Yikes. This is not good!
Released earlier this week, a report by the Pew Research Center has found that a shocking 96 percent of Americans never improve their ability to eat corn on the cob beyond the level they reached when they were merely six years old. This means that the vast majority of American adults who eat corn this summer will end up with butter smeared all over their hands, corn stuck in their teeth, and salt grains piled up in the corners of their lips, as if they were still a first graders eating off children’s plates, sitting at Fisher Price picnic tables barely above ground level.
“Our 20-year study has shown conclusively that even after they leave elementary school, most U.S. citizens still go around and around the cob, sucking out each and every last kernel even though they clearly already got all the good bits and all that’s left is a disgusting mix of saliva and plain cob,” explained the report’s lead researcher. “It’s possible that because our society lacks incentives for those who are able to eat corn on the cob in a more respectable manner, there is no reason for adults to develop their corn-eating abilities past the baseline level of chomping and slurping that a barely literate child could achieve.”
Though there may be little social stigma against those who eat corn at a level far inappropriate to their age, there are in fact many ill effects brought on by this lack of advancement.

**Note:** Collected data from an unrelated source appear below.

/-- The illegal-instruction fault of a bundle, if it is illegal (R54, R69). -/
def illegalOf (s : State) (n : Nat) (b : BitVec 256) : Option Flt :=
  let m := marksOf s n b
  match (List.range 8).filter (fun i => (slotReason m i).isSome) with
  | [] => none
  | k :: r => some ⟨1, 0, (k :: r).foldl (fun a i => a + 2 ^ i) 0, (List.range 8).map (fun i => (slotReason m i).getD 0x0E),
      (s.core n).pc, k, [], 0⟩

/-! ### Stalls and holds (R53, R174, R326, R330, R406) -/

/-- The tiles an operation reads or writes, and the row period of one that can be chained. -/
def tilesUsed (s : State) (n : Nat) : Instr → List Nat × Nat
  | .mma t _ _ _ ty => (mmaTiles { s with iss := ⟨n, 0, 0, 0⟩ } t, rowPeriod ty)
  | .mmaz t _ _ _ ty => (mmaTiles { s with iss := ⟨n, 0, 0, 0⟩ } t, rowPeriod ty)
  | .trd t _ _ => ([t], 0)
  | .twr t _ _ => ([t], 0)
  | .tst t _ _ _ _ => ([t], 0)
  | .tzero t => ([t], 0)
  | .outer t _ _ _ _ => ([t], 0)
  | _ => ([], 0)

/-- Does an operation hold its bundle at issue? -/
def holdsIssue (s : State) (n : Nat) (i : Instr) : Bool :=
  let c := s.core n
  let u := tilesUsed s n i
  u.1.any (fun t => s.cycle < tget 0 c.busy t && !(u.2 != 0 && tget 0 c.chain t == u.2)) ||
  (match i with
    | .lsend _ _ _ => 16 ≤ c.lsOut
    | .coll _ _ _ _ _ _ => 4 ≤ c.collQ
    | .syncd _ => c.fences.any (·.rel)
    | _ => false)

/-! ### Faults of a bundle that is legal (R127, R361) -/

/-- Words a bundle's conversions would pop. -/
def popsOf (s : State) (n : Nat) (b : BitVec 256) (l : List (Nat × Instr)) : List (Nat × Nat) :=
  l.filterMap (fun o =>
    let k := atSlot s n o.1 (slotWord b o.1)
    match o.2 with
    | .vcvt _ _ _ w => some (o.1, k.popCount (vcvtLanes k w))
    | .vqnt _ _ _ _ w => some (o.1, k.popCount (widthOf w / tySize k.ety))
    | _ => none)

/-- The random-bit underrun of the whole bundle (R127). -/
def bundleUnderrun (s : State) (n : Nat) (b : BitVec 256) (l : List (Nat × Instr)) : Option Flt :=
  let p := (popsOf s n b l).filter (fun e => e.2 != 0)
  let need := p.foldl (fun a e => a + e.2) 0
  let have_ := (s.core n).rbq.length
  match p with
  | e :: _ => if have_ < need then some (preciseFlt 0x0B 0 e.1 (s.core n).pc [need, have_]) else none
  | [] => none

/-- The first fault of the bundle's operations, lowest slot first, of causes a condition picks (log 11). -/
def slotFault (s : State) (n : Nat) (b : BitVec 256) (pick : Nat → Bool) : Option Flt :=
  let l := bundleOps b
  firstFlt (fun i => match l.find? (fun o => o.1 == i) with
    | none => none
    | some o => match opCheck s n b o with
      | some f => if pick f.cause then some f else none
      | none => none) (List.range 8)

/-- The precise fault of a legal bundle: underrun first, then its slots, then privilege (R361). -/
def issueFault (s : State) (n : Nat) (b : BitVec 256) : Option Flt :=
  match bundleUnderrun s n b (bundleOps b) with
  | some f => some f
  | none => match slotFault s n b (fun c => c != 1 && c != 2 && c != 0x0B) with
    | some f => some f
    | none => slotFault s n b (fun c => c == 2)

/-! ### One attempt to issue -/

/-- The state a bundle is checked and issued in: KERN's bundle begins iteration 0 (R279). -/
def kernStart (s : State) (n : Nat) : State :=
  let c := s.core n
  let w := s.sr n srTRIPC
  if !c.sup && c.task.isSome && c.pc == c.lrec.kern && wbits w 32 1 == 0 && 0 < wbits w 0 32 then
    applyAll [.sr n srTRIPC (w ||| (1#64 <<< 32)), .core n (fun c => { c with
      part := 1
      iter := s.cycle
      bound := c.lrec.budget })] s
  else s

/-- A kernel of no iterations is passed over: issue goes on at EPI, or at KERN without activating it (R279). -/
def kernSkip (s : State) (n : Nat) : Option (List Upd) :=
  let c := s.core n
  if !c.sup && c.task.isSome && c.pc == c.lrec.kern && c.part == 0 && c.dly == 0 && wbits (s.sr n srTRIPC) 0 33 == 0 then
    some [.core n (fun c => { c with
      part := 2
      pc := if c.lrec.he then c.lrec.epi else c.pc
      iter := s.cycle
      bound := 2 ^ 20 })]
  else none

/-- The deferred fault due at a bundle, lowest code first; an overrun is one of them (R282, R361). -/
def takeDeferred (n : Nat) (s : State) : Option (Host.Outcome State Fault Refusal) :=
  match firstDue s n, overran s n with
  | some d, true => some (if d.flt.cause ≤ 0x13 then exec (.trapEntry n) s else exec (.overrunFault n) s)
  | some _, false => some (exec (.trapEntry n) s)
  | none, true => some (exec (.overrunFault n) s)
  | none, false => none

/-- Operations in order, each from the state the one before it leaves. -/
def runOps (n : Nat) (b : BitVec 256) : List (Nat × Instr) → State → Host.Outcome State Fault Refusal
  | [], s => .next s
  | o :: r, s =>
    match exec o.2 (atSlot s n o.1 (slotWord b o.1)) with
    | .next t => runOps n b r t
    | .fault f => .fault f
    | .refused f => .refused f

/-- The bundle's slots run, then issue moves on, unless an operation has moved it itself. -/
def commitBundle (n : Nat) (b : BitVec 256) (s : State) : Host.Outcome State Fault Refusal :=
  match runOps n b (bundleOps b) s with
  | .next t =>
    if (t.core n).run == .issuing && (t.core n).sup == (s.core n).sup then done (endBundle n) t else .next t
  | .fault f => .fault f
  | .refused f => .refused f

/-- The state with the FMT and MSKSEL images in effect whose shadows end at the bundle to issue (R114, R115, R148): it is
checked under them, and they are written as it issues, not while it is held. -/
def shadowed (n : Nat) (s : State) : State :=
  match exec (.fmtShadowEnd n) s with
  | .next t => (match exec (.maskSelectorUpdate n) t with
    | .next u => u
    | _ => t)
  | _ => s

/-- One attempt to issue the bundle at pc (R54, R361). -/
def issueBundle (n : Nat) (s0 : State) : Host.Outcome State Fault Refusal :=
  let s := kernStart (shadowed n s0) n
  let b := bundleAt s n (s.core n).pc
  match illegalOf s n b with
  | some f => done (faultAt n f) s0
  | none =>
    if (bundleOps b).any (fun o => holdsIssue s n o.2) then
      match takeDeferred n s0 with
      | some r => r
      | none => done (pureA [.core n (fun c => { c with nextAt := s0.cycle + 1 })]) s0
    else match issueFault s n b with
      | some f => done (faultAt n f) s0
      | none => match takeDeferred n s0 with
        | some r => r
        | none => commitBundle n b s

/-- What the sequencer of core n does now: the end of a hold, a level's exit, or a bundle. -/
def coreAct (n : Nat) (s : State) : Host.Outcome State Fault Refusal :=
  let c := s.core n
  match c.hold with
  | .none =>
    if (c.zl.head?.map (·.left)) == some 0 then exec (.zloopLevelExit n) s
    else match kernSkip s n with
      | some u => .next (applyAll u s)
      | none => issueBundle n s
  | .until k => if k ≤ s.cycle then exec (.waitcExpiry n) s else (takeDeferred n s).getD (.next s)
  | .ctime v => if v ≤ s.ctime then exec (.waittExpiry n) s else (takeDeferred n s).getD (.next s)
  | .failed => .next s
  | _ => (takeDeferred n s).getD (.next s)

/-- The cycle in which the sequencer of core n next acts, if it does. -/
def coreNext (s : State) (_n : Nat) (c : Core) : Option Nat :=
  if c.run != .issuing then none
  else
    let late := if c.bounded then some (c.iter + c.bound) else none
    let least (k : Nat) : Option Nat := some (match late with
      | some o => min o k
      | none => k)
    match c.hold with
    | .none => some c.nextAt
    | .until k => least k
    | .ctime v => least (s.cycle + (v - s.ctime))
    | .failed => none
    | .syncd _ => late
    | .dlv _ _ _ => late
    | _ => (c.due.filter (fun d => d.sup || !c.sup)).foldl (fun a d => some (match a with
        | some k => min k d.since
        | none => d.since)) late

end Sys2Proof.Machine
end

The study found that many Americans are completely unaware of the fact that they eat corn on the cob at such a depressingly low level, and wrongfully believe that they can comfortably consume it without wearing a bib. This hubris typically results in stains from buttery kernels that fell out of their mouths and onto their clothes – the removal of which only results in more grease stains from the butter coating their fingers. This is a vicious cycle that contributes to a permanent level of corn on the cob sloppiness which can last the entire summer.
Wow. What an eye-opening study. It’s sad to hear how behind our country is on this important skill. Congrats to the four percent of Americans who eat corn on the cob at a higher level – sounds like you could do the rest of us a favor and show us the way.